Les membres

Théophile PÉNIGAUD DE MOURGUES est agrégé et docteur en philosophie, et chercheur rattaché au laboratoire Triangle - UMR 5206, ENS de Lyon. Sa thèse de doctorat a porté sur la pensée politique de Rousseau, le contexte politique de son élaboration et les tentatives contemporaines (notamment de la part des démocrates délibératives) pour l’actualiser en l’adaptant au contexte de sociétés complexes et pluralistes. Ses recherches, outre l’histoire de la pensée politique, portent aujourd’hui sur les théories contemporaines de la démocratie (délibérative et épistémique en particulier) et de la justice, ainsi que sur les modèles de citoyenneté qui s’y rapportent.

Marie MONTAGNON est doctorante en science politique en cotutelle entre la France et l’Espagne. Sa recherche, menée sous la direction de Lilian Mathieu et José Luis Moreno Pestaña, porte sur la notion de parti-mouvement appliquée au parti espagnol Podemos en mobilisant sociologie de l’engagement, des organisations, et des mouvements sociaux. Elle interroge plus particulièrement les questions du municipalisme et du féminisme et leur articulation comme revendication partisane.

Lionel CORDIER est doctorant en science politique au laboratoire Triangle (UMR 5206), Université Lumière Lyon II, en cotutelle avec l’Université d’Islande. Sa recherche propose d’interroger la mise en place, les modalités et le déroulement du processus constitutionnel participatif islandais de 2010-2013. Ce laboratoire permet de faire lien avec de nombreux thèmes de sa recherche, notamment sur le tirage au sort et les mutations contemporaines de l’idéal démocratique, tout en comparant le cas islandais à d’autres exemples de tentatives de réformes démocratiques.

Hugo BONIN est docteur en science politique de l’Université Paris 8 et de l’UQAM. Il s’intéresse à la question démocratique, principalement sous un angle historique et conceptuel. Il travaille présentement à une généalogie croisée de l’expression "démocratie libérale" en France, Canada et Royaume-Uni à la Queen Mary University of London.

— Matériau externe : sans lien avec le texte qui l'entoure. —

-- ==== Sys2Proof/Machine/Dict.lean ====
section
/-!
DEFINITION. The object dictionary: sessions, the checks of a request, reads, writes and commits, the objects that act, and
the two carriers (R488 to R511, R515 to R517, R522, R547, R549).
-/
namespace Sys2Proof.Machine

/-! ### Abort codes (R500) -/

def abNoObject : Nat := 0x01010000
def abNoSubindex : Nat := 0x01020000
def abNotReadable : Nat := 0x02010000
def abNotWritable : Nat := 0x02020000
def abPrivilege : Nat := 0x03010000
def abLength : Nat := 0x04010000
def abSequence : Nat := 0x04020000
def abBadOp : Nat := 0x04030000
def abBelow : Nat := 0x05010000
def abAbove : Nat := 0x05020000
def abBadValue : Nat := 0x05030000
def abNotNow : Nat := 0x06010000
def abHoldup : Nat := 0x06020000
def abSave : Nat := 0x06030000
def abTimeout : Nat := 0x06040000
def abSessionLost : Nat := 0x06050000
def abAuthFailed : Nat := 0x07010000
def abNoChallenge : Nat := 0x07020000
def abCap : Nat := 0x07030000
def abRunningSlot : Nat := 0x08010000
def abImageLength : Nat := 0x08020000
def abImageState : Nat := 0x08030000

/-! ### Sessions (R491, R508) -/

/-- The session of a client: 0 is the dictionary port. -/
def sessionAt (client : Nat) (s : State) : Session :=
  if client == 0 then s.dict.port else (s.dict.can.find? (fun x => x.client == client)).getD { client := client }

/-- A session changed. -/
def modSession (client : Nat) (f : Session → Session) (s : State) : State :=
  if client == 0 then { s with dict := { s.dict with port := f s.dict.port } }
  else { s with dict := { s.dict with can := s.dict.can.map (fun x => if x.client == client then f x else x) } }

/-- The CAN session idle longest. -/
def idlest : List Session → Option Session
  | [] => none
  | x :: xs =>
    match idlest xs with
    | some y => if y.lastUse < x.lastUse then some y else some x
    | none => some x

/-- A request of a CAN client: its session is opened at the first; with four held, the one idle longest is taken over
(R508). -/
def useSession (client : Nat) (s : State) : State :=
  let d := s.dict
  let s := { s with dict := { d with useOrder := d.useOrder + 1 } }
  if client == 0 then s
  else if d.can.any (fun x => x.client == client) then
    modSession client (fun x => { x with lastUse := d.useOrder }) s
  else
    let fresh : Session := { client := client, lastUse := d.useOrder }
    if d.can.length < 4 then { s with dict := { s.dict with can := d.can ++ [fresh] } }
    else
      match idlest d.can with
      | some y => { s with dict := { s.dict with
          can := d.can.filter (fun x => x.client != y.client) ++ [fresh]
          lostClients := y.client :: d.lostClients.filter (· != y.client) } }
      | none => s

/-- A request of a client whose CAN session was taken over opens a new session, and its first response carries SESSION_LOST,
whatever it asks for (R508): whether this is that request. -/
def answerLost (client : Nat) (s : State) : Bool × State :=
  let lost := client != 0 && s.dict.lostClients.contains client
  let s := useSession client s
  (lost, if lost then { s with dict := { s.dict with lostClients := s.dict.lostClients.filter (· != client) } } else s)

/-- The session of a CAN client ends (R508). -/
def endSession (client : Nat) (s : State) : State :=
  { s with dict := { s.dict with can := s.dict.can.filter (fun x => x.client != client) } }

/-! ### Checks 2 to 6 (R497) -/

/-- Operations on an object. -/
inductive DictOp where
  | read | write | describe
deriving DecidableEq, Repr

/-- Level needed to write an object: the vendor patch's objects need VENDOR (R489, R517). -/
def writeLevel (o : Obj) (idx sub : Nat) (s : State) : Nat :=
  if idx == 0x1201 && 2 ≤ sub && leVal (stored 0x1201 1 s) == 3 then max 2 o.wr else o.wr

/-- The mode serves a request on an index (R502). -/
def modeServes (idx : Nat) (s : State) : Bool :=
  !s.modes.boot || (s.modes.bootFallback && idx / 256 == 0x12)

/-- Some operation on the Cabinet can be started (R530 check 2). -/
def cabServes (s : State) : Bool := !s.modes.holdup

/-- Checks 2 to 6 of a request: its object, or the abort code. canPrivilegeCap is written from a dictionary port session
only (R494); the code that a CAN session then gets is the model's choice (log entry 84). -/
def objCheck (client : Nat) (op : DictOp) (idx sub : Nat) (s : State) : Nat ⊕ Obj :=
  if !indexExists idx then .inl abNoObject
  else
    match findObj idx sub with
    | none => .inl abNoSubindex
    | some o =>
      let factoryOnly := idx == 0x3C00 && (sub == 9 || sub == 0x0A)
      if op == .read && o.acc == .wo then .inl abNotReadable
      else if op == .write && (o.acc == .ro || o.acc == .const) then .inl abNotWritable
      else if op == .write && (sessionAt client s).level.toNat < writeLevel o idx sub s then .inl abPrivilege
      else if op == .write && client != 0 && idx == 0x1300 && sub == 2 then .inl abPrivilege
      else if !modeServes idx s then .inl abNotNow
      else if op == .write && o.acc == .rws && s.modes.holdup then .inl abHoldup
      else if op == .write && factoryOnly && s.modes.mode != .factory then .inl abNotNow
      else .inr o

/-! ### Reads (R495, R519) -/

/-- The session draws a challenge (R492). -/
def drawChallenge (client : Nat) (random : List Byte) (s : State) : State :=
  modSession client (fun x => { x with challenge := some random, drawnAt := s.now }) s

/-- The value of an object for a session's read at offset 0; authChallenge draws 48 fresh bytes, free values (log entry
2). -/
def sessionValue (client : Nat) (o : Obj) (idx sub : Nat) (s : State) : List Byte × State :=
  if idx == 0x1210 && sub == 2 then
    let r := (List.range 48).map (fun i => BitVec.ofNat 8 (Config.freeNat (s.freeCtr + i)))
    (r, drawChallenge client r { s with freeCtr := s.freeCtr + 48 })
  else if idx == 0x1210 then (le 1 (sessionAt client s).level.toNat, s)
  else (readObject o idx sub s, s)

Blondine DESBIOLLES est agrégée et docteure en philosophie morale et politique (ED 487), et rattachée à l’IRPhiL (Institut de Recherches Philosophiques de Lyon), dans l’axe Sociétés contemporaines. Sa thèse a porté sur la manière dont Thomas Nagel élabore une conception de la justice libérale, démocratique et égalitaire, à partir d’un concept d’impartialité remanié qui vise à prendre en charge la division des points de vue au sein de chaque individu. Cette approche lui permet de questionner la place reconnaître, en démocratie, des conflits moraux, et la manière de les régler politiquement.

Nolwen EL KEFI est mastérante en philosophie. Son mémoire de Master 2, dirigé par Charles Girard, porte sur les débats sur le revenu inconditionnel, en lien avec le libéralisme politique et la valeur équitable des libertés, autour de la Théorie de la justice de J. Rawls.

Bryan LEFRANCOIS est mastérant en philosophie. Son mémoire de Master 2, dirigé par Catherine Dekewer, aborde le vote plural et les mérites comparatifs des différents types de scrutin (scrutins majoritaires, à la proportionnel, vote par valeur etc.) dans une perspective utilitariste.

Marie ZIEGERMAN-GOUZOU est doctorante en science politique et rattachée au laboratoire Triangle UMR 5206. Ses domaines d’études portent plus particulièrement sur la sociologie de l’action collective, des mouvements sociaux et sur la démocratie participative. Sa thèse, commencée en 2015, porte sur les formes et le renouvellement de l’action politique dans les quartiers populaires, notamment dans les villes de Grenoble et Tours, sous la direction de Nathalie Dompnier.

Fabien ESCALONA est docteur en science politique rattaché au laboratoire Pacte à SciencesPo Grenoble et l’UPMF. Son travail porte principalement sur l’évolution de la social-démocratie en Europe mais porte également de façon plus large sur les évolutions partisanes et électorales à l’échelle européenne.

Juliette ROUSSIN est philosophe, professeure adjointe à l’Université Laval au Québec. Elle a soutenu sa thèse en philosophie politique ("Fonder la légitimité démocratique. Conceptions majoritaires, constitutionnelles et épistémiques de la démocratie") en septembre 2016 à l’Université Paris 1 Panthéon-Sorbonne. Ses travaux portent sur les conditions de légitimité des décisions démocratiques et sur la notion de démocratie épistémique.

Raphael BARAT est Maître de Conférences en histoire moderne à l’Université de Caen. Il travaille en particulier sur l’histoire du vote, de ses usages et de ses représentations.